Если весь чувственный мир — мир страстей и привязаннос­тей — есть лишь порабощающее человека наваждение, то надо вну­тренне вырваться из него, освободиться из-под власти кармы, об­рекающей на все новые и новые рождения. М хотя для этого мудрый должен отказаться от своих чувств, сама буддийская проповедь бесстрастия была исполнена подлинной страсти. Только эта страсть не привязывала человека к миру, а, напротив, вырывала из него, уничтожая истоки всякой привязанности.

Итак, вырваться, внутренне освободиться от пут жизни и смерти, уйти... но куда? Разве сам человек изнутри не подчинен все­цело этому миру? Пораженный в самое сердце несовершенством бытия, Гаутама обретает ответ в собственном просветлении, пыта­ясь потом выразить в словах то, что получено за гранью слов и обра­зов. Смысл учения Будды Гаутамы можно выразить так: освобож­дение обретается в нирване — внутреннем состоянии, где угасают все чувства и привязанности, а вместе с ними — и весь открываю­щийся человеку мир.
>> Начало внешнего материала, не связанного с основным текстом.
/-- n values of a contribution in its format: FP32 or BF16. -/
def contribOf (fmt n : Nat) (bs : List Byte) : List F32 :=
  (List.range n).map (fun i =>
    if fmt == 10 then BitVec.ofNat 32 (fieldAt bs (4 * i) 4) else BitVec.ofNat 32 (fieldAt bs (2 * i) 2 * 65536))

def f32List (n : Nat) (bs : List Byte) : List F32 := contribOf 10 n bs

/-! ## RED_CONFIG (R298, R301, R302, R322) -/

def dChan (d : List Byte) (c i n : Nat) : Nat := fieldAt d (64 + 16 * c + i) n

/-- The job descriptor obeys R301. -/
def jobOk (d : List Byte) : Bool :=
  let tol := fieldAt d 2 1 % 2 == 1
  let carry := tol && fieldAt d 2 1 / 2 % 2 == 0
  let nch := fieldAt d 5 1
  fieldAt d 0 2 == 1 && fieldAt d 2 1 ≤ 3 && (tol || fieldAt d 2 1 == 0) && fieldAt d 3 1 ≤ 7 && fieldAt d 3 1 % 4 != 3 &&
    (if carry then 1 ≤ fieldAt d 4 1 && fieldAt d 4 1 ≤ 7 else fieldAt d 4 1 == 0) && 1 ≤ nch && nch ≤ 16 && zeroBytes d 6 8 &&
    (if tol then 1000 ≤ fieldAt d 8 4 && fieldAt d 8 4 ≤ 4000000000 else fieldAt d 8 4 == 0) &&
    1 ≤ fieldAt d 12 4 && fieldAt d 12 4 ≤ 65536 && fieldAt d 16 8 % 64 == 0 && fieldAt d 16 8 < 2 ^ 48 && zeroBytes d 24 64 &&
    (List.range nch).all (fun c => dChan d c 0 8 % 64 == 0 && dChan d c 0 8 < 2 ^ 48 && 1 ≤ dChan d c 8 4 && dChan d c 8 4 ≤ 4096 &&
      dChan d c 12 4 < 32 && (dChan d c 12 4 / 2 == 8 || dChan d c 12 4 / 2 == 10)) &&
    (List.range nch).foldl (fun a c => a + dChan d c 8 4) 0 ≤ 4096

/-- A bucket as configured. -/
def newBucket (d : List Byte) (c i : Nat) (b : List Byte) : Bucket :=
  { chan := c, idx := i, ordered := dChan d c 12 4 % 2 == 1, cfmt := dChan d c 12 4 / 2, base := fieldAt b 0 8,
    tensor := BitVec.ofNat 32 (fieldAt b 8 4), elems := fieldAt b 12 4, shardBase := fieldAt b 16 8, gatherBase := fieldAt b 24 8,
    gatherId := BitVec.ofNat 32 (fieldAt b 32 4), gfmt := fieldAt b 36 1, carryBase := fieldAt b 40 8, doneVa := fieldAt b 48 8,
    st := 0, count := 0, late := false, lateDone := false, step := 0, sealTb := 0, order := 0, carryIn := false, quar := false,
    zeroed := 0, contrib := [], decision := none, parts := [], result := [], gcount := 0, gathered := [], held := [], fate := [],
    waitTick := 0, aborted := false, headOpen := none, notices := [], headLast := none,
    raw := [], early := [], ended := none, endedAbort := false, ahead := [], tainted := false }

/-- A region is mapped with write permission. -/
def regionOk (s : State) (n : CtxId) (va len : Nat) : Bool := va + len ≤ 2 ^ 48 && vaOk s n va len true

/-- The bucket descriptor obeys R302. -/
def bucketOk (s : State) (n : CtxId) (d b : List Byte) (x : Bucket) (last : Bool) (N r : Nat) : Bool :=
  let size := x.elems * elemSize x.cfmt
  let carry := fieldAt d 2 1 == 1
  let al (v k : Nat) : Bool := v % k == 0
  al x.base 64 && al x.shardBase 64 && al x.gatherBase 64 && (!x.ordered || x.gatherBase == 0) &&
    [0, 1, 8, 10].contains x.gfmt && zeroBytes b 37 40 && (if carry then x.carryBase != 0 else x.carryBase == 0) && al x.doneVa 8 &&
    zeroBytes b 56 64 &&
    (if x.ordered then 64 ≤ size && size ≤ 65536
      else size ≤ 67108864 && (4194304 ≤ size || (last && 64 ≤ size))) &&
    regionOk s n x.base size && regionOk s n x.shardBase (4 * (if x.ordered then x.elems else shardLen x.elems N r)) &&
    (x.gatherBase == 0 || regionOk s n x.gatherBase (x.elems * elemSize x.gfmt)) &&
    (x.carryBase == 0 || regionOk s n x.carryBase (4 * x.elems)) && regionOk s n x.doneVa 8

/-- Read the bucket descriptors of every channel. -/
def readBuckets (s : State) (n : CtxId) (d : List Byte) : State × Except Byte (List (List Byte × Bucket × Bool)) :=
  (List.range (fieldAt d 5 1)).foldl (fun (acc : State × Except Byte (List (List Byte × Bucket × Bool))) c => match acc with
    | (s, .error e) => (s, .error e)
    | (s, .ok l) =>
      let nb := dChan d c 8 4
      match readCtx s n (dChan d c 0 8) (64 * nb) 64 with
      | (s, .error e) => (s, .error e)
      | (s, .ok bs) => (s, .ok (l ++ (List.range nb).map (fun i =>
          let b := (bs.drop (64 * i)).take 64
          (b, newBucket d c i b, decide (i + 1 = nb)))))) (s, .ok [])

def redConfig (c : Cmd) (s : State) : State :=
  let n := c.ctx
  let va := fieldAt c.entry 8 8
  match readCtx s n va 64 64 with
  | (s, .error e) => finish s c e
  | (s, .ok hd) => match readCtx s n va (64 + 16 * min 16 (fieldAt hd 5 1)) 64 with
    | (s, .error e) => finish s c e
    | (s, .ok d) =>
      if !jobOk d then finish s c stMalformed
      else match readBuckets s n d with
        | (s, .error e) => finish s c e
        | (s, .ok bs) =>
          let (N, r) := ranks s n
          if !bs.all (fun x => bucketOk s n d x.1 x.2.1 x.2.2 N r) ||
              !regionOk s n (fieldAt d 16 8) (fieldAt d 12 4 * recSize N) then finish s c stMalformed
          else
            let s := setReg s (aRank n) (BitVec.ofNat 64 (r + N * 65536))
            let s := setReg s (aPolicy n) (BitVec.ofNat 64 (fieldAt d 2 1 + fieldAt d 3 1 % 4 * 4 + fieldAt d 3 1 / 4 * 16 +
              fieldAt d 4 1 * 32 + fieldAt d 5 1 * 256 + fieldAt d 8 4 * 2 ^ 32))
            let s := setReg (setReg s (aLedger n) 0) (aRedCount n) 0
            let s := setFld (setFld s (aRedStatus n) 4 3 0) (aRedStatus n) 8 13 0
            let s := bs.foldl (fun s x => if x.2.1.carryBase == 0 then s
              else engineWrite s n x.2.1.carryBase (List.replicate (4 * x.2.1.elems) 0)) s
            let j : RedJob := ⟨fieldAt d 12 4, fieldAt d 16 8, bs.map (fun x => x.2.1), 0, [], [], 0, false, none, false⟩
            finish (setRed s n (some j)) c stOk

def execRedConfig (p : Page) (s : State) : Outcome State Fault Refusal := .next (command 0x14 p (viaGang redConfig) s)

/-! ## The fixed tree (R299) -/

def includedIn (d : Option Decision) (r : Nat) : Bool :=
  match d with
  | none => false
  | some d => d.noticed.testBit r && !d.quar.testBit r

/-- The smallest power of two not below N, with its exponent. -/
def log2up (N : Nat) : Nat := if N ≤ 1 then 0 else Nat.log2 (N - 1) + 1

/-- The part that covers a chunk of a subtree, if one is here: none inside for ABSENT. -/
def partAt (ps : List PartMsg) (lo span chunk : Nat) : Option (Option (List F32)) :=
  (ps.find? (fun p => p.lo == lo && p.span == span && p.chunk ≤ chunk && chunk < p.chunk + p.count)).map (fun p =>
    if p.absent then none else some ((p.data.drop (64 * (chunk - p.chunk))).take 64))

/-- The parts of the bucket's step. -/
def stepParts (b : Bucket) : List PartMsg := b.parts.filter (fun p => p.step == b.step)

/-- tree(lo, 2^f) over one chunk, as far as it is known here: none while a part is still to come. -/
def treeAt (b : Bucket) (N chunk : Nat) : Nat → Nat → Option (Option (List F32))
  | 0, lo => match partAt (stepParts b) lo 1 chunk with
    | some v => some v
    | none => if N ≤ lo || (b.decision.isSome && !includedIn b.decision lo) then some none else none
  | f + 1, lo => match partAt (stepParts b) lo (2 ^ (f + 1)) chunk with
    | some v => some v
    | none => match treeAt b N chunk f lo, treeAt b N chunk f (lo + 2 ^ f) with
      | some none, some y => some y
      | some x, some none => some x
      | some (some x), some (some y) => some (some (List.zipWith f32Add x y))
      | _, _ => none

/-- The chunks of shard r. -/
def shardChunks (b : Bucket) (N r : Nat) : List Nat :=
  (List.range (shardChunk b.elems N (r + 1) - shardChunk b.elems N r)).map (fun i => shardChunk b.elems N r + i)

/-- The whole reduced shard of this member, once every chunk of it is known. -/
def shardValue (b : Bucket) (N r : Nat) : Option (List F32) :=
  let vs := (shardChunks b N r).map (fun c => treeAt b N c (log2up N) 0)
  if vs.any (fun v => v.isNone) then none
  else some ((vs.map (fun v => (v.getD none).getD (List.replicate 64 0))).flatten.take (shardLen b.elems N r))

/-! ## Messages -/

def partBytes (m : PartMsg) : List Byte :=
  bytesOf m.chan 4 ++ bytesOf m.bucket 4 ++ bytesOf m.step.toNat 4 ++ bytesOf m.lo 4 ++ bytesOf m.span 4 ++ bytesOf m.chunk 4 ++
    bytesOf m.count 4 ++ bytesOf (if m.absent then 1 else 0) 4 ++ (if m.absent then [] else f32Bytes m.data)

/-- Chunks of a contribution, the last one filled with +0. -/
def chunkData (b : Bucket) (lo count : Nat) : List F32 :=
  let d := (b.contrib.drop (64 * lo)).take (64 * count)
  d ++ List.replicate (64 * count - d.length) 0

def ownPart (b : Bucket) (r lo count : Nat) : PartMsg :=
  ⟨b.chan, b.idx, b.step, r, 1, lo, count, false, chunkData b lo count, b.tainted⟩

/-! ## The end of a step -/

/-- Every range of the gather is written. -/
def gatherOver (b : Bucket) (N : Nat) : Bool :=
  (List.range N).all (fun r => decide (shardLen b.elems N r * elemSize b.gfmt ≤ b.gathered.get (fun _ => 0) r))

def hasGather (b : Bucket) : Bool := b.gatherBase != 0 && !b.ordered

/-- The shard, and where there is one the gather, are done. -/
def stepOver (b : Bucket) (N : Nat) : Bool := if hasGather b then b.st == 5 && gatherOver b N else b.st == 4

/-- The step did not reproduce its record (R315, R316). -/
def diverges (j : RedJob) (b : Bucket) (N : Nat) : Bool :=
  match replayRec j b with
  | none => false
  | some r =>
    fieldAt r 40 8 != (if b.late then 0 else digest8 (f32Bytes b.contrib)) ||
      (!j.isLocal && (fieldAt r 48 8 != digest8 (f32Bytes b.result) || recMap r N 1 != fateMap b N (fun c => c % 8 == 2)))

/-- RED_REPLAY completes once every bucket of the replay has its record and is IDLE. -/
def replayEnd (s : State) (n : CtxId) : State :=
  match redOf s n with
  | none => s
  | some j =>
    if !inReplay s n || !j.replay.isEmpty || !j.heldRecs.isEmpty || j.buckets.any (fun b => b.st != 0) then s
    else
      let s := setFld (setRed s n (some { j with replayCmd := none, isLocal := false })) (aRedStatus n) 4 1 0
      match j.replayCmd with
      | some id => completeId s id (if j.diverged then stDiverged else stOk) (unitModule s)
      | none => s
Собственно, слово «нирвана» буквально озна­чает «затухание», «угасание». «Мудрые, — говорил Будда, — уга­сают как лампады» (цит. по: Менъ А. История религии. В 7-и тт.

— М., 1992. Т. III. С. 143). Это внутреннее угасание освобождает че­ловека и от его страдающего «я», и от самой жажды жизни, влеку­щей все живые существа к новым и новым перерождениям. Тем са­мым разрывается власть кармы и мудрец до конца растворяется в блаженной пустоте абсолютного покоя. Просветленные же — это преддверие окончательной нирваны, которая полностью разрыва­ет всякую связь с жизнью.

Здесь, пожалуй, необходимо небольшое философское пояс­нение. Нирвана — это не просто покой или голое ничто (Там же. С. 142—146). Все гораздо тоньше. Смысл нирваны в том, что она ста­вит человека по ту сторону необходимости, и в этом значении нир­вана равна свободе. Однако в нирване нам открывается лишь нега­тивная сторона свободы — это свобода, взятая лишь как отрица­ние всякой зависимости, «свобода от...». Подлинная же свобода не только отрицает, но и утверждает — утверждает бытие человека как личности, его самоценное достоинство и неисчерпаемые твор­ческие силы. Но открытие личности лежало за пределами духов­ного горизонта той далекой эпохи, и поэтому полная свобода от­крылась Будде как полнота отрицания: нирвана лежит не только по ту сторону необходимости, но и по ту сторону всякого бытия.Нирвана освобождает человека не только от необходимости, но и от собственного «я», от всякого положительного содержания и по­тому не может быть вполне адекватно выражена ни в слове, ни в образе. Иными словами, в нирване мы видим трагедию свободы, не обнаруживающей в себе никакого положительного содержания. (см.: Соловьев Вл. С. Лекции по истории философии // Вопросы философии. —1989. №6. С. 91).

Итак, прорыв в свободу оборачивается в буддизме прорывом в ничто. Но это «ничто» — нирвана — несет для буддиста сокровен­ный смысл, во имя которого он готов отречься от собственного «Я». Впрочем, и само это «Я» рассматривается здесь лишь как иллюзия, которая исчезает, когда человек всем своим существом устремля­ется к нирване. Нирвана манит к себе, как тот «внутренний остров», достигнув которого, мудрец обретает независимость от людей и бо­гов и даже от самой судьбы: «Тот несравненный остров, где ничем не владеют и ничего не жаждут, я называю Нирваной, разрушени­ем смерти и гибели», — говорил Будда (цит. по: Менъ А. История религии. В 7-и тт. — М., 1992. Т. III. С. 144—145). Немногие дости­гают этого острова, но тем, кому удалось это сделать, «даже боги завидуют» (см.: Дхаммапада. — М., 1960. Стих 85, 94).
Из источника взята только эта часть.